*WORK TASK:* Counting only lines that contain the word "internal", state the total for the listing below and nothing else.

*** EXERCISE INPUT Section Begins ***

-- ==== Sys2Proof/Machine/Ops.lean ====
section
/-!
DEFINITION. The operations the commands share: memory by bytes and by accesses (20_memory.md), raising an error,
completing a command and clearing the error state (60_exceptions.md R230 to R239), the lanes, and the internal arrays
with the flags that guard them (10_state.md R39 to R43).
-/
namespace Sys2Proof.Machine

/-! ## Memory by bytes -/

/-- The number of bytes of an access (R62). -/
def Size.bytes : Size → Nat
  | .b1 => 1
  | .b2 => 2
  | .b4 => 4
  | .b8 => 8

/-- The byte at address `a` (R60). -/
def Memory.read : Memory → Nat → Byte
  | [], _ => Config.unlistedByte
  | (k, b) :: t, a => if a = k then b else Memory.read t a

/-- An entry in front of a list of entries, left out where it says what an unlisted address reads as. -/
def Memory.entry (a : Nat) (b : Byte) (t : Memory) : Memory :=
  if b = Config.unlistedByte then t else (a, b) :: t

/-- The byte at address `a` replaced; the canonical form is kept. -/
def Memory.write : Memory → Nat → Byte → Memory
  | [], a, b => Memory.entry a b []
  | (k, c) :: t, a, b =>
    if a < k then Memory.entry a b ((k, c) :: t)
    else if a = k then Memory.entry a b t
    else (k, c) :: Memory.write t a b

/-- The canonical form from address `lo` up: addresses rise strictly and lie below `2^32`, and no entry says what an
unlisted address reads as. -/
def Memory.wfFrom : Nat → Memory → Bool
  | _, [] => true
  | lo, (k, b) :: t =>
    decide (lo ≤ k) && decide (k < Config.memBytes) && decide (b ≠ Config.unlistedByte) && Memory.wfFrom (k + 1) t

/-- The canonical form of memory. -/
def Memory.wf (m : Memory) : Bool := Memory.wfFrom 0 m

/-- The `n` bytes at `a` as a little-endian number (R61). -/
def Memory.readLE (m : Memory) (a : Nat) : Nat → Nat
  | 0 => 0
  | n + 1 => (m.read a).toNat + 256 * Memory.readLE m (a + 1) n

/-- The low `n` bytes of `v` stored at `a`, the lowest first (R61, R63). -/
def Memory.writeLE (m : Memory) (a v : Nat) : Nat → Memory
  | 0 => m
  | n + 1 => Memory.writeLE (m.write a (BitVec.ofNat 8 v)) (a + 1) (v / 256) n

/-! ## Which accesses the platform answers -/

/-- `[a, a + n)` and `[b, b + m)` have a byte in common (R62). -/
def overlaps (a n b m : Nat) : Bool := decide (a < b + m) && decide (b < a + n)

/-- `CSR_BASE` (R67). -/
def Platform.csrBase (p : Platform) : Nat := p.csrPage.toNat * Config.csrBytes

/-- The accesses one entry of the list refuses. -/
def Refused.covers (r : Refused) (a : Nat) (n : Size) (k : AccessKind) : Bool :=
  decide (r.kind = k) && decide (r.size = n) && decide (r.first ≤ a) && decide (a ≤ r.last)

/-- The platform's predicate `bus_ok` (R7, R62). -/
def Platform.busOk (p : Platform) (a : Nat) (n : Size) (k : AccessKind) : Bool :=
  !p.refused.any (fun r => r.covers a n k)

/-- The checks of `MemRead` and `MemWrite` in their order: what the access raises, if anything (R62, R63). -/
def Platform.accessError (p : Platform) (a : Nat) (n : Size) (k : AccessKind) : Option ErrCode :=
  if Config.memBytes < a + n.bytes then some .addressWrap
  else if overlaps a n.bytes p.csrBase Config.csrBytes then some .busError
  else if p.busOk a n k then none
  else some .busError

/-! ## Raising an error, completing, clearing -/

/-- The code of an error (R230). -/
def ErrCode.value : ErrCode → Nat
  | .illegalCommand => 0x01
  | .badLane => 0x02
  | .badArg => 0x03
  | .notReady => 0x04
  | .emptyHistogram => 0x05
  | .alphabetTooLarge => 0x06
  | .malformedStream => 0x07
  | .zeroFreqSymbol => 0x08
  | .stateOverflow => 0x09
  | .writeOverflow => 0x0A
  | .badContainer => 0x0B
  | .busError => 0x0C
  | .addressWrap => 0x0D

/-- The word `ERRCODE` holds for an error of the command with opcode `op` (R28, R231). -/
def Raised.word (e : Raised) (op : BitVec 8) : Word :=
  BitVec.ofNat 32 (e.code.value ||| e.sub <<< 8 ||| e.lane <<< 16 ||| op.toNat <<< 24)

/-- `raise` in a command with opcode `op`, up to the completion (R231): the first error is recorded, a second one
keeps the first report. -/
def State.raise (s : State) (op : BitVec 8) (e : Raised) : State :=
  let s' := if s.status.err then s else s.setError (e.word op) (BitVec.ofNat 32 e.info)
  s'.setStatus s'.status.withErr

/-- Completion of a command, with or without an error (R237). -/
def State.complete (s : State) : State := s.setStatus s.status.completed

/-- The return from the error state by `CLR_STATUS` (R102, R239). -/
def State.clearError (s : State) : State := (s.setError 0 0).setStatus s.status.cleared

/-- A command's rule run to completion (R231, R237): whichever way the rule ends, the command completes. -/
def runCommand (op : BitVec 8) (c : Cmd Unit) (s : State) : Host.Outcome State Fault Refusal :=
  match c s with
  | .ok _ s' => .next s'.complete
  | .error (.raised e _) s' => .next (s'.raise op e).complete
  | .error (.fault f) _ => .fault f

/-- `raise E(sub, info)`, with the lane where the rule names one (R11, R231). -/
def raiseErr {α : Type} (e : Raised) : Cmd α := throw (.raised e none)

/-- `require C else E(sub, info)` (R11). -/
def require (p : Prop) [Decidable p] (e : Raised) : Cmd Unit := if p then pure () else raiseErr e

/-- The part of a rule that computes on copies sees the state as it is. -/
def getState : Cmd State := get

/-! ## Memory accesses of a command -/

/-- `MemRead(a, n)` (R62). An error it raises carries `lane` (log 9). -/
def memRead (a : Nat) (n : Size) (lane : Nat := 0) : Cmd Nat := do
  let s ← getState
  match s.platform.accessError a n .read with
  | some code => throw (.raised ⟨code, 0, a, lane⟩ (some ⟨.read, a, n⟩))
  | none => pure (s.mem.readLE a n.bytes)

/-- `MemWrite(a, n, v)` (R63). An error it raises carries `lane` (log 9). -/
def memWrite (a : Nat) (n : Size) (v : Nat) (lane : Nat := 0) : Cmd Unit := do
  let s ← getState
  match s.platform.accessError a n .write with
  | some code => throw (.raised ⟨code, 0, a, lane⟩ (some ⟨.write, a, n⟩))
  | none => set (s.setMem (s.mem.writeLE a v n.bytes))

/-- `k` reads of one width at rising addresses from `a`, each `n.bytes` after the one before (R69). -/
def readEntries (n : Size) : Nat → Nat → Cmd (List Nat)
  | _, 0 => pure []
  | a, k + 1 => do
    let v ← memRead a n
    let vs ← readEntries n (a + n.bytes) k
    pure (v :: vs)

/-- One write of one width for each value, at rising addresses from `a` (R69). -/
def writeEntries (n : Size) : Nat → List Nat → Cmd Unit
  | _, [] => pure ()
  | a, v :: vs => do
    memWrite a n v
    writeEntries n (a + n.bytes) vs

/-! ## Vectors -/

/-- The entry at `i`, or `d` past the end. -/
def entryAt {α : Type} {n : Nat} (v : Vector α n) (i : Nat) (d : α) : α := (v[i]?).getD d

/-- The vector whose first entries are `l`, followed by `d`. -/
def ofListD {α : Type} (n : Nat) (l : List α) (d : α) : Vector α n :=
  ⟨((l ++ List.replicate n d).take n).toArray, by simp⟩

/-- The vector `v` with its first entries replaced by `l`; entries of `l` past the end are dropped. -/
def overlay {α : Type} {n : Nat} (v : Vector α n) (l : List α) : Vector α n :=
  ⟨(l.take n ++ v.toList.drop l.length).toArray, by simp; omega⟩

/-! ## Lanes and internal arrays -/

/-- The state of one lane (R36). -/
def laneAt (x : Vector Word 32) (j : Nat) : Nat := (entryAt x j 0).toNat

/-- One lane's state replaced (R36). -/
def setLane (x : Vector Word 32) (j v : Nat) : Vector Word 32 := x.setIfInBounds j (BitVec.ofNat 32 v)

/-- A read of an internal array, which faults while the array's valid flag is clear (R43, R262). -/
def guardArray {α : Type} (valid : Bool) (v : α) : Cmd α :=
  if valid then pure v else throw (.fault .unspecifiedArray)

/-- `RAWF`, guarded by `RAW_VALID` (R39, R43). -/
def readRaw : Cmd (List Nat) := do
  let s ← getState
  guardArray s.status.rawValid (s.rawf.toList.map BitVec.toNat)

/-- `FREQ`, guarded by `HIST_VALID` (R40, R43). -/
def readFreq : Cmd (List Nat) := do
  let s ← getState
  guardArray s.status.histValid (s.freq.toList.map BitVec.toNat)

/-- `CUMS[sym]`, guarded by `TBL_VALID` (R42, R43). -/
def readStart (sym : Nat) : Cmd Nat := do
  let s ← getState
  guardArray s.status.tblValid (entryAt s.cums sym 0).toNat

/-- `SYM[slot]`, `FRQ[slot]`, `CUM[slot]`, guarded by `TBL_VALID` (R41, R43). -/
def readSlot (slot : Nat) : Cmd (Nat × Nat × Nat) := do
  let s ← getState
  guardArray s.status.tblValid
    ((entryAt s.sym slot 0).toNat, (entryAt s.frq slot 0).toNat, (entryAt s.cum slot 0).toNat)

end Sys2Proof.Machine
end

*** EXERCISE INPUT Section Ends ***

*RESPONSE:* 3